Building Vector Search in Chorus: A Technical Deep Dive

March 22, 2023 Atita Arora
Category: Ecommerce

In my last blog we established how vectors function internally and how they could be a game-changer in the world of e-commerce. We hope the first blog helped set the tone for a more focussed discussion of the technical details of our implementation of vector search in Chorus, our open source reference implementation of e-commerce search.

So how does vector search in Chorus really work?

Chorus is a Dockerized reference platform for an e-commerce application. It includes:

a search engine based on Apache Solr or Elasticsearch (OpenSearch support will come soon)
Querqy+SMUI – to take care of query rewriting for search management
Quepid for query rating using human judgements, to help with relevance tuning

Going back to the 4 steps required to implement vector search:

1. Gathering your product dataset

We already have an Icecat dataset of products in the Chorus repository. It consists of data describing roughly 19,000 products, formatted as JSON.

2. Set up the process to transform your product information into embedding vectors

We added 2 new fields into our Solr 9.1 schema to store text vector and image vector data:

<field name="product_vector" type="knn_vector" indexed="true" stored="true"/>
<field name="product_image_vector" type="knn_vector" indexed="true" stored="true"/>

<fieldType name="knn_vector_768" class="solr.DenseVectorField" vectorDimension="768" similarityFunction="cosine" knnAlgorithm="hnsw"/>
<fieldType name="knn_vector_384" class="solr.DenseVectorField" vectorDimension="384" similarityFunction="cosine" knnAlgorithm="hnsw"/>

The CLIP model from OpenAI renders a 768 dimensional encoding while MiniLM renders a 384 dimensional encoding. This is why we used two different vector field types as we used two different transformer models to generate the embeddings, segregated by the dimension support needed by these two different models.

The embedding values are generated using an offline subroutine to transform the product title and brand to vectors for the text vector field and the product image to vectors for the image vector field.The script create_dataset.py available in the Chorus repository can be modified and used for this purpose.

3. Make changes to your search model algorithm to leverage vectors

To modify our search model algorithm we needed an encoding service to support the query text to encoding transformation in real time. This is a new component added to Chorus when it is used in vector search mode. The encoding service is currently implemented using FastAPI and this transformation is supported through Solr Paramset and Querqy Rewriter.

There are two query models supported by Querqy in this implementation:

a. Vector query as main query (Pure KNN search)

b. Vector query as a boost query – Hybrid Search (KNN + keyword-based search)

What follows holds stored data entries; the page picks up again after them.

-- ==== Sys2Proof/Machine/HostPort.lean ====
section
/-! DEFINITION. The host's accesses to the register window (20_memory.md R61-R67), the write to CMD (30_encoding.md R81), the
events of an execution (R70), the placing of a command as the next event, and the host-script statements of R89. -/

namespace Sys2Proof.Machine

/-- The command word `w` presented to the decoder (R23, R81): its meaning runs, or it is rejected. -/
def writeCommand (w : Word) (s : State) : Host.Outcome State Fault Refusal :=
  match decode w with
  | .command i => exec i s
  | .rejected reason => .next (reject reason s)

/-- `RegWrite` (R66): CMD takes a command word; a write to a read-only register has no effect. -/
def regWrite (r : Reg) (v : Word) (s : State) : Host.Outcome State Fault Refusal :=
  match r with
  | .cmd => writeCommand v s
  | .status | .config | .data | .celsius | .fahrenheit | .crc | .param => .next s

/-- `MemRead(addr, n)` (R62), at an address in the window. The value or the fault goes to the host. -/
def memRead (addr n : Nat) (s : State) : State :=
  if accessAccepted addr n then s.respond (.readData addr (regRead (regAt addr) s))
  else s.respond (.accessFault addr n .read)

/-- `MemWrite(addr, n, v)` (R62), at an address in the window. A faulting write is not decoded (R204). -/
def memWrite (addr n : Nat) (v : Word) (s : State) : Host.Outcome State Fault Refusal :=
  if accessAccepted addr n then regWrite (regAt addr) v (s.respond (.writeDone addr))
  else .next (s.respond (.accessFault addr n .write))

/-- One host access. Addresses outside the window are not decoded (R61). -/
def performAccess (a : HostAccess) (s : State) : Host.Outcome State Fault Refusal :=
  match a with
  | .read addr n =>
    if inWindow s.params addr then .next (memRead addr n s) else .fault (.outsideWindow addr n .read)
  | .write addr n v =>
    if inWindow s.params addr then memWrite addr n v s else .fault (.outsideWindow addr n .write)

/-- The next atomic event (R70): the first one listed. With none listed the host is silent and the sequencer steps, which it
does while STATE is not IDLE (R101); in IDLE the block holds its state (60_exceptions.md R214). -/
def nextEvent (s : State) : Host.Outcome State Fault Refusal :=
  match s.events with
  | [] => .next (sequencerStep s)
  | .host a :: _ => performAccess a s.popEvent
  | .sequencer :: _ => .next (sequencerStep s.popEvent)
  | .reset :: _ => .next (applyReset s.popEvent)

/-- The state in which the host's next access, before every event already listed, writes `w` to CMD. -/
def withCommand (w : Word) (s : State) : State :=
  { s with events := .host (.write (regAddr s.params .cmd) 4 w) :: s.events }

/-! ## Host-script statements (R89) -/

/-- `W <reg>, <imm32>`. -/
def hostW (p : Params) (r : Reg) (v : Word) : Event := .host (.write (regAddr p r) 4 v)

/-- `R <reg> -> <name>`: the value read is the response the access leaves. -/
def hostR (p : Params) (r : Reg) : Event := .host (.read (regAddr p r) 4)

/-- `CMD <mnemonic> [operands]`, a pseudo-instruction for `W CMD, <encoding>`. -/
def hostCmd (p : Params) (i : Instr) : Event := hostW p .cmd (encode i)

/-- `POLL <reg>.<field> == <v>`, a pseudo-instruction for one or more reads of the register; how often the loop comes round
is the interleaving's. `again` counts the reads after the first. -/
def hostPoll (p : Params) (r : Reg) (again : Nat) : List Event := List.replicate (again + 1) (hostR p r)

end Sys2Proof.Machine
end

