-- ==== Sys2Proof/Machine/Step.lean ====
section
/-! DEFINITION. One step of the machine, one atomic event of the execution (20_memory.md R70). -/

namespace Sys2Proof.Machine

/-- One step. -/
def step (s : State) : Host.Outcome State Fault Refusal := nextEvent s

/-- `s` with the command word of the table's bits `w` as the host's next write to CMD, so that the very next step decodes and
runs it. The block fetches no instructions (R74). Log entry 16. -/
def State.withFetchWord (s : State) (nbits w : Nat) : State := withCommand (tableWord nbits w) s

end Sys2Proof.Machine
end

4. Testing and optimisation

For the final step we deployed everything and we are certainly iterating over testing and improving the search results.

Architecture for vector search in Chorus

What are some of the caveats of leveraging vectors in e-commerce search?

As potentially lucrative and shiny as it may seem, vector search does come with some caveats which should be carefully considered.

Model suitability for the business case

When it comes to addressing business problems there isn’t one model that solves it all. Off-the-shelf models have been highly successful in a wide range of tasks, but they also have certain limitations which require fine-tuning to optimize performance. These models are trained with data that may be biased. They may have limited knowledge of the world which could affect the quality of the results. Depending on the nature of the data or problem we’re trying to fix , we may need to rely on fine-tuning these models to fit better into the use case.

Index cost

We started with the step to add one or more vector fields in the existing search schema, which is used to store encodings – text or image. These encodings usually come in the flavor of high dimensional values (256,384,768,1536) and the respective cost of storing and using this index will depend on how the vector field is used and the number of dimensions selected.

Dimensions are not free hence it’s important to carefully evaluate the costs and benefits of adding a vector field beforehand.

Data quality

Like any other machine learning task , vector search relies on good quality data to capture the relevant semantic meaning of the product data. The business may need to invest in improving data quality to yield maximum benefits.

Infrastructural changes and compatibility

Vector search may not be compatible with existing e-commerce systems and processes. E-commerce companies may need to invest in additional software or hardware to integrate vector search into their existing systems.

For example, GPUs are known to significantly improve vector operations by handling huge amounts of data (required to support large numbers of dimensions), accelerating computations and enabling parallel processing but along comes the requirements for power upgrades, compatibility issues with other hardware and operating systems and an additional and big upfront expenditure to support them.

Finding a fast and scalable vector search service

As the magic factor in vector search is vectors of course, it may become the core need to invest and support a highly available and scalable encoding/vector service.

Overall, while vector search has the potential to improve search experience and positively impact revenue for e-commerce companies, the cost, complexity, data quality, and compatibility challenges may make some hesitant to adopt them.

Challenges of implementing vector search in Chorus

“If there is no challenge, there is no learning.”
Anon

There were certainly some challenges during the implementation which definitely helped with understanding the subject matter. Let us take a quick look at those that are worthy of a mention.

CLIP limited to 77 tokens

The e-commerce use cases are special as the product information is usually structured in distinct fields, although field values are often repeated over multiple fields – for example product title could be a combination of product name + brand or even additional fields like size. Images also play a very important role in providing the first impression of the product, which is one reason why leveraging the Multimodal model seems a natural and obvious choice for addressing needs of an e-commerce case.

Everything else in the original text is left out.